Nam SungHyun (born in 1976) is an associate professor in the Seoul National University School of Earth and Environment Sciences. He is a member of the steering committee for the SNU College of Natural Sciences’ Research Institute of Oceanography and the deputy director of the advanced course in maritime policy. After earning a doctoral degree with research in the field of physical oceanography from the SNU College of Natural Sciences, he dedicated himself to defense technology research and development at the Agency for Defense Development, earning a silver medal at the 2008 Defense Science Awards. Between 2008 and 2014, he worked in the United States in the fields of physical oceanography and observational oceanography, having been selected for a postdoctoral research fellowship at the Scripps Institution of Oceanography at the University of California San Diego, a prestigious institution boasting the longest history worldwide in the fields of earth and environment sciences, oceanography in particular. He has served since 2017 as a representative for the South Korean government on the North Pacific Marine Science Organization (PICES) subcommittee on marine physics and climate.

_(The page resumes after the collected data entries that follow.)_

/-- No context of a cluster is ready: every task in flight on it waits (05 R168). -/
def State.starved (s : State) (cl : Nat) : Bool := !(s.running cl).isEmpty && (s.running cl).all fun x => x.2.2.wait != .none

/-- A wait on a cluster ends. The cycles for which the cluster idled, since no context of it was ready, are added to its starve cycles
(03 R92, 05 R168); how many they are is a free value, for no command gives the moment at which a wait began (log 57). -/
def starveEnd (cl : Nat) (s : State) : State :=
  if s.starved cl then
    let d := draw s
    ctrAdd .tierStarveCycles cl (d.1.toNat % 2 ^ 32) d.2
  else s

/-- The wait of a task ends. -/
def endWait (t : TaskRef) (s : State) : State :=
  modChain t (fun h => { h with run := h.run.map fun r => { r with wait := .none, waitOld := false } })
    (match s.flight? t with
      | some (_, _, r) => if r.wait = .none then s else starveEnd r.cluster s
      | none => s)

/-! ### Arrays (07 R212, R214) -/

/-- What a grant keeps of array a: all of it, or one of its quads. -/
def Grant.keeps (g : Grant) (a : Nat) : Bool := if g.quad then g.arrays.any (· / 4 == a) else g.arrays.contains a

/-- The arrays that a grant works on. -/
def Grant.on (g : Grant) : List Nat := nubN (if g.quad then g.arrays.map (· / 4) else g.arrays)

/-- The quads that a grant works on: all four of an array that it keeps whole. -/
def Grant.units (g : Grant) : List Nat := if g.quad then g.arrays else g.arrays.flatMap fun a => (List.range 4).map (4 * a + ·)

/-- The arrays, or the quads of one array, that are free for a product on a cluster (R212). -/
def State.freeArrays (s : State) (cl : Nat) (quad : Bool) (n : Nat) : Option (List Nat) :=
  let mine := s.arr.grants.filter (·.cluster == cl)
  if quad then
    (List.range 4).findSome? fun a =>
      if mine.any fun g => !g.quad && g.keeps a then none
      else
        let qs := ((List.range 4).map (4 * a + ·)).filter fun q => !mine.any fun g => g.quad && g.arrays.contains q
        if qs.length ≥ n then some (qs.take n) else none
  else
    let as := (List.range 4).filter fun a => !mine.any fun g => g.keeps a
    if as.length ≥ n then some (as.take n) else none

/-- The clock of an array in quad mode (R232; log 85). -/
def State.clockOf (s : State) (cl a : Nat) : Nat := ((s.arr.clocks.find? fun c => c.1 == cl && c.2.1 == a).map (·.2.2)).getD 0

/-- A product gets its arrays; an array that was in the other mode changes it (R214). -/
def grantArrays (k : ArrayAsk) (as : List Nat) (s : State) : State :=
  let g : Grant := { task := k.task, op := k.op, cluster := k.cluster, quad := k.quad, arrays := as,
                     ran := if k.quad then s.clockOf k.cluster (as.headD 0 / 4) else 0 }
  let turned := g.on.filter fun a => s.arr.quads.contains (k.cluster, a) != k.quad
  ctrAdd .arrayModeChangesWholeAndQuad k.cluster turned.length (s.modArr fun x =>
    { x with grants := x.grants ++ [g],
             quads := if k.quad then x.quads ++ turned.map (fun a => (k.cluster, a))
               else x.quads.filter fun q => !(q.1 == k.cluster && turned.contains q.2) })

/-- The first product of a list of asks that may have its arrays now: none before it waits on its cluster (R212). -/
def State.nextAsk (s : State) : List Nat → List ArrayAsk → Option (ArrayAsk × List Nat)
  | _, [] => none
  | seen, k :: r =>
    if seen.contains k.cluster then s.nextAsk seen r
    else match s.freeArrays k.cluster k.quad k.count with
      | some as => some (k, as)
      | none => s.nextAsk (k.cluster :: seen) r

/-- The products that wait for arrays get them in the order in which they asked, as far as arrays are free (R212). -/
def serveArrays : Nat → State → State
  | 0, s => s
  | n + 1, s => match s.nextAsk [] s.arr.waiting with
    | none => s
    | some (k, as) => serveArrays n (endWait k.task (grantArrays k as (s.modArr fun x => { x with waiting := x.waiting.erase k })))

/-- A product asks for its arrays (R212): it gets them when they are free and no product of its cluster waits, else its task waits. -/
def askArrays (k : ArrayAsk) (s : State) : State :=
  match (if s.arr.waiting.any (·.cluster == k.cluster) then none else s.freeArrays k.cluster k.quad k.count) with
  | some as => grantArrays k as s
  | none => modChain k.task (fun h => { h with run := h.run.map fun r => { r with wait := .arrays, waitOld := false, waitSince := s.now 0 } })
      (s.modArr fun x => { x with waiting := x.waiting ++ [k] })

Since 2018, he has been active as a trustee of the Korean Society of Oceanography, an editorial board member of the Korean Society of Coastal Disaster Prevention, a delegate of the Korea Geophysical Union, and a member of the 2012 Busan Joint Assembly organizing committee for the IAMAS-IAPSO-IACS. Over the past 20 years, he has taken part in over 50 research ship observation trips in the Korean Peninsula’s littoral waters, on the California coast, and in the Pacific, Atlantic, and other major oceans. He has published some 40 papers in major domestic and foreign academic journals in related fields along with five books for the general public.